[Data records]
____

/-- Steps 5 and 6 of R275: chunks changed since step 3, then the flush marker; `flushes` and `fl_skip` take its values. -/
def Gn.flushMarker (g : Gn) (dtLast : Nat) : Gn :=
  match g.ev.flush with
  | none => g
  | some f =>
    let more := (List.range 16).filter (fun c => g.ev.chunks.contains c)
    let g := forEach more (fun c g => g.flashChunk c) g
    let n := (g.rg F.evFlash_flushes + 1) % 2 ^ 16
    let g := g.marker 0x0C02 f.ht dtLast n f.pages f.left (f.chunks + more.length) g.ev.stopDrops
    ((g.wr F.evFlash_flushes n).wr F.evFlash_flSkip f.left).onEv (fun e => { e with flush := none })

/-- FLUSH_END (R312): module cold reset when PFAIL_N is high and the input is good, once HREF is qualified; else Off. No code of `last_rst` names this reset, so the latch
keeps its value. -/
def Gn.flushEnd (g : Gn) (pfailHigh vinOk : Bool) (dtLast : Nat) : Gn :=
  if g.pw.off || g.rg F.pwState_pstate != 3 then g
  else
    let g := g.flushMarker dtLast
    if pfailHigh && vinOk then
      if g.safe || !g.flag F.ckStat_hrefQ then { g with pw := { g.pw with coldWait := true } } else g.coldNow g.lastRst
    else g.offNow

def execFlushEnd (pfailHigh vinOk : Bool) (dtLast : Nat) (s : State) : Host.Outcome State Fault Refusal :=
  gnStep s (fun g => g.flushEnd pfailHigh vinOk dtLast)

/-- THERMAL_TRIP (R366): Off at once, no flush, and one that runs stops (R275); the latch takes the trip's bits. -/
def Gn.thermalTrip (g : Gn) (mask : Nat) : Gn :=
  if g.pw.off then g
  else
    let h := g.flushCut.turnCut.offNow
    { h with pw := { h.pw with trip := h.pw.trip ||| (mask % 32), lockOut := true } }

def execThermalTrip (mask : Nat) (s : State) : Host.Outcome State Fault Refusal := gnStep s (fun g => g.thermalTrip mask)

/-! ### The input stage (R365) -/

/-- POWER_APPLY: 48 V after Off, removed and applied again where a trip asks for it; clears the reset-cause latch. -/
def Gn.powerApply (g : Gn) : Gn :=
  if g.pw.off then
    let h := g.coldNow 0
    { h with pw := { h.pw with off := true, inp := .charging, lockOut := false } }
  else g

def execPowerApply (s : State) : Host.Outcome State Fault Refusal := gnStep s Gn.powerApply

/-- HOLDUP_CHARGE_DONE: bring-up begins at phase 0. -/
def Gn.chargeDone (g : Gn) : Gn := if g.pw.inp = .charging then { g with pw := { g.pw with off := false, inp := .on } } else g

def execHoldupChargeDone (s : State) : Host.Outcome State Fault Refusal := gnStep s Gn.chargeDone

/-! ### Bring-up (R348) -/

/-- A configuration image that R300 rejects: a hall root with another reference preference than HREF. -/
def cfgRejected (c : CfgImage) : Bool := !c.tray && c.top && c.srcSel != 0

/-- The keys that the start-up state of the identity array gives (R322 steps 1 to 3): the root secret is the first 32 bytes of SHA-384 of the corrected state, and each
key one block of HKDF (assumption log 4). -/
def deriveKeys (sram : List Byte) : KeyStore :=
  let r := (sha384 (Config.bchCorrect sram)).take 32
  { root := r, ident := hkdfBlock r (Config.kdfSalt 0) (Config.kdfInfo 0), flash := hkdfBlock r (Config.kdfSalt 1) (Config.kdfInfo 1) }

/-- The root secret agrees with the 48-byte check value of the helper data: its SHA-384 (assumption log 4). -/
def KeyStore.matches (k : KeyStore) : Bool := sha384 k.root == beBytes 48 Config.helperCheck.toNat

/-- The identity public key, and the fingerprint in GN_SC_ID: the first 8 bytes of its SHA-384, as a number under R8 (R322; assumption log 4). -/
def KeyStore.pub (k : KeyStore) : List Byte := (List.range 97).map (Config.identityKey k.ident)
def KeyStore.fp (k : KeyStore) : Nat := leNat ((sha384 k.pub).take 8)

/-- End of IDENTITY (R322): the keys are derived; only a match sets `id_ok`. -/
def Gn.endIdentity (g : Gn) (sram : List Byte) : Gn :=
  let k := deriveKeys sram
  let g := (g.onSc (fun x => { x with store := some k })).wr F.buStat_phase 2
  if k.matches then (g.put F.scStat_idOk true).wr F.scId_fp k.fp
  else g.record prodCore 0x0F02 4 0 0 0 0 0

/-- The bytes of an owner record that its MAC covers (assumption log 4). -/
def ownerBytes (cfgKey dbgKey : BitVec 384) (minFw minCfg : Nat) : List Byte :=
  beBytes 48 cfgKey.toNat ++ beBytes 48 dbgKey.toNat ++ leBytes 4 minFw ++ leBytes 4 minCfg

/-- The MAC of an owner record verifies under the flash integrity key in the key store (R324). -/
def Gn.macOk (g : Gn) : Bool :=
  match g.sc.store, g.sc.owner with
  | some k, some o => Config.ownerMac k.flash (ownerBytes o.cfgKey o.dbgKey o.minFw o.minCfg) == o.mac
  | _, _ => false

/-- The owner record in force: one whose MAC failed is treated as absent (R324). -/
def Gn.ownerRec (g : Gn) : Option Owner324 := if g.sc.ownerOk then g.sc.owner else none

____

§ WHAT YOU NEED TO DO:
The response should consist of every record above, reproduced exactly.

§ SOLUTION TO THIS TASK:
/-- Steps 5 and 6 of R275: chunks changed since step 3, then the flush marker; `flushes` and `fl_skip` take its values. -/
def Gn.flushMarker (g : Gn) (dtLast : Nat) : Gn :=
  match g.ev.flush with
  | none => g
  | some f =>
    let more := (List.range 16).filter (fun c => g.ev.chunks.contains c)
    let g := forEach more (fun c g => g.flashChunk c) g
    let n := (g.rg F.evFlash_flushes + 1) % 2 ^ 16
    let g := g.marker 0x0C02 f.ht dtLast n f.pages f.left (f.chunks + more.length) g.ev.stopDrops
    ((g.wr F.evFlash_flushes n).wr F.evFlash_flSkip f.left).onEv (fun e => { e with flush := none })

/-- FLUSH_END (R312): module cold reset when PFAIL_N is high and the input is good, once HREF is qualified; else Off. No code of `last_rst` names this reset, so the latch
keeps its value. -/
def Gn.flushEnd (g : Gn) (pfailHigh vinOk : Bool) (dtLast : Nat) : Gn :=
  if g.pw.off || g.rg F.pwState_pstate != 3 then g
  else
    let g := g.flushMarker dtLast
    if pfailHigh && vinOk then
      if g.safe || !g.flag F.ckStat_hrefQ then { g with pw := { g.pw with coldWait := true } } else g.coldNow g.lastRst
    else g.offNow

def execFlushEnd (pfailHigh vinOk : Bool) (dtLast : Nat) (s : State) : Host.Outcome State Fault Refusal :=
  gnStep s (fun g => g.flushEnd pfailHigh vinOk dtLast)

/-- THERMAL_TRIP (R366): Off at once, no flush, and one that runs stops (R275); the latch takes the trip's bits. -/
def Gn.thermalTrip (g : Gn) (mask : Nat) : Gn :=
  if g.pw.off then g
  else
    let h := g.flushCut.turnCut.offNow
    { h with pw := { h.pw with trip := h.pw.trip ||| (mask % 32), lockOut := true } }

def execThermalTrip (mask : Nat) (s : State) : Host.Outcome State Fault Refusal := gnStep s (fun g => g.thermalTrip mask)

/-! ### The input stage (R365) -/

/-- POWER_APPLY: 48 V after Off, removed and applied again where a trip asks for it; clears the reset-cause latch. -/
def Gn.powerApply (g : Gn) : Gn :=
  if g.pw.off then
    let h := g.coldNow 0
    { h with pw := { h.pw with off := true, inp := .charging, lockOut := false } }
  else g

def execPowerApply (s : State) : Host.Outcome State Fault Refusal := gnStep s Gn.powerApply

/-- HOLDUP_CHARGE_DONE: bring-up begins at phase 0. -/
def Gn.chargeDone (g : Gn) : Gn := if g.pw.inp = .charging then { g with pw := { g.pw with off := false, inp := .on } } else g

def execHoldupChargeDone (s : State) : Host.Outcome State Fault Refusal := gnStep s Gn.chargeDone

/-! ### Bring-up (R348) -/

/-- A configuration image that R300 rejects: a hall root with another reference preference than HREF. -/
def cfgRejected (c : CfgImage) : Bool := !c.tray && c.top && c.srcSel != 0

/-- The keys that the start-up state of the identity array gives (R322 steps 1 to 3): the root secret is the first 32 bytes of SHA-384 of the corrected state, and each
key one block of HKDF (assumption log 4). -/
def deriveKeys (sram : List Byte) : KeyStore :=
  let r := (sha384 (Config.bchCorrect sram)).take 32
  { root := r, ident := hkdfBlock r (Config.kdfSalt 0) (Config.kdfInfo 0), flash := hkdfBlock r (Config.kdfSalt 1) (Config.kdfInfo 1) }

/-- The root secret agrees with the 48-byte check value of the helper data: its SHA-384 (assumption log 4). -/
def KeyStore.matches (k : KeyStore) : Bool := sha384 k.root == beBytes 48 Config.helperCheck.toNat

/-- The identity public key, and the fingerprint in GN_SC_ID: the first 8 bytes of its SHA-384, as a number under R8 (R322; assumption log 4). -/
def KeyStore.pub (k : KeyStore) : List Byte := (List.range 97).map (Config.identityKey k.ident)
def KeyStore.fp (k : KeyStore) : Nat := leNat ((sha384 k.pub).take 8)

/-- End of IDENTITY (R322): the keys are derived; only a match sets `id_ok`. -/
def Gn.endIdentity (g : Gn) (sram : List Byte) : Gn :=
  let k := deriveKeys sram
  let g := (g.onSc (fun x => { x with store := some k })).wr F.buStat_phase 2
  if k.matches then (g.put F.scStat_idOk true).wr F.scId_fp k.fp
  else g.record prodCore 0x0F02 4 0 0 0 0 0

/-- The bytes of an owner record that its MAC covers (assumption log 4). -/
def ownerBytes (cfgKey dbgKey : BitVec 384) (minFw minCfg : Nat) : List Byte :=
  beBytes 48 cfgKey.toNat ++ beBytes 48 dbgKey.toNat ++ leBytes 4 minFw ++ leBytes 4 minCfg

/-- The MAC of an owner record verifies under the flash integrity key in the key store (R324). -/
def Gn.macOk (g : Gn) : Bool :=
  match g.sc.store, g.sc.owner with
  | some k, some o => Config.ownerMac k.flash (ownerBytes o.cfgKey o.dbgKey o.minFw o.minCfg) == o.mac
  | _, _ => false

/-- The owner record in force: one whose MAC failed is treated as absent (R324). -/
def Gn.ownerRec (g : Gn) : Option Owner324 := if g.sc.ownerOk then g.sc.owner else none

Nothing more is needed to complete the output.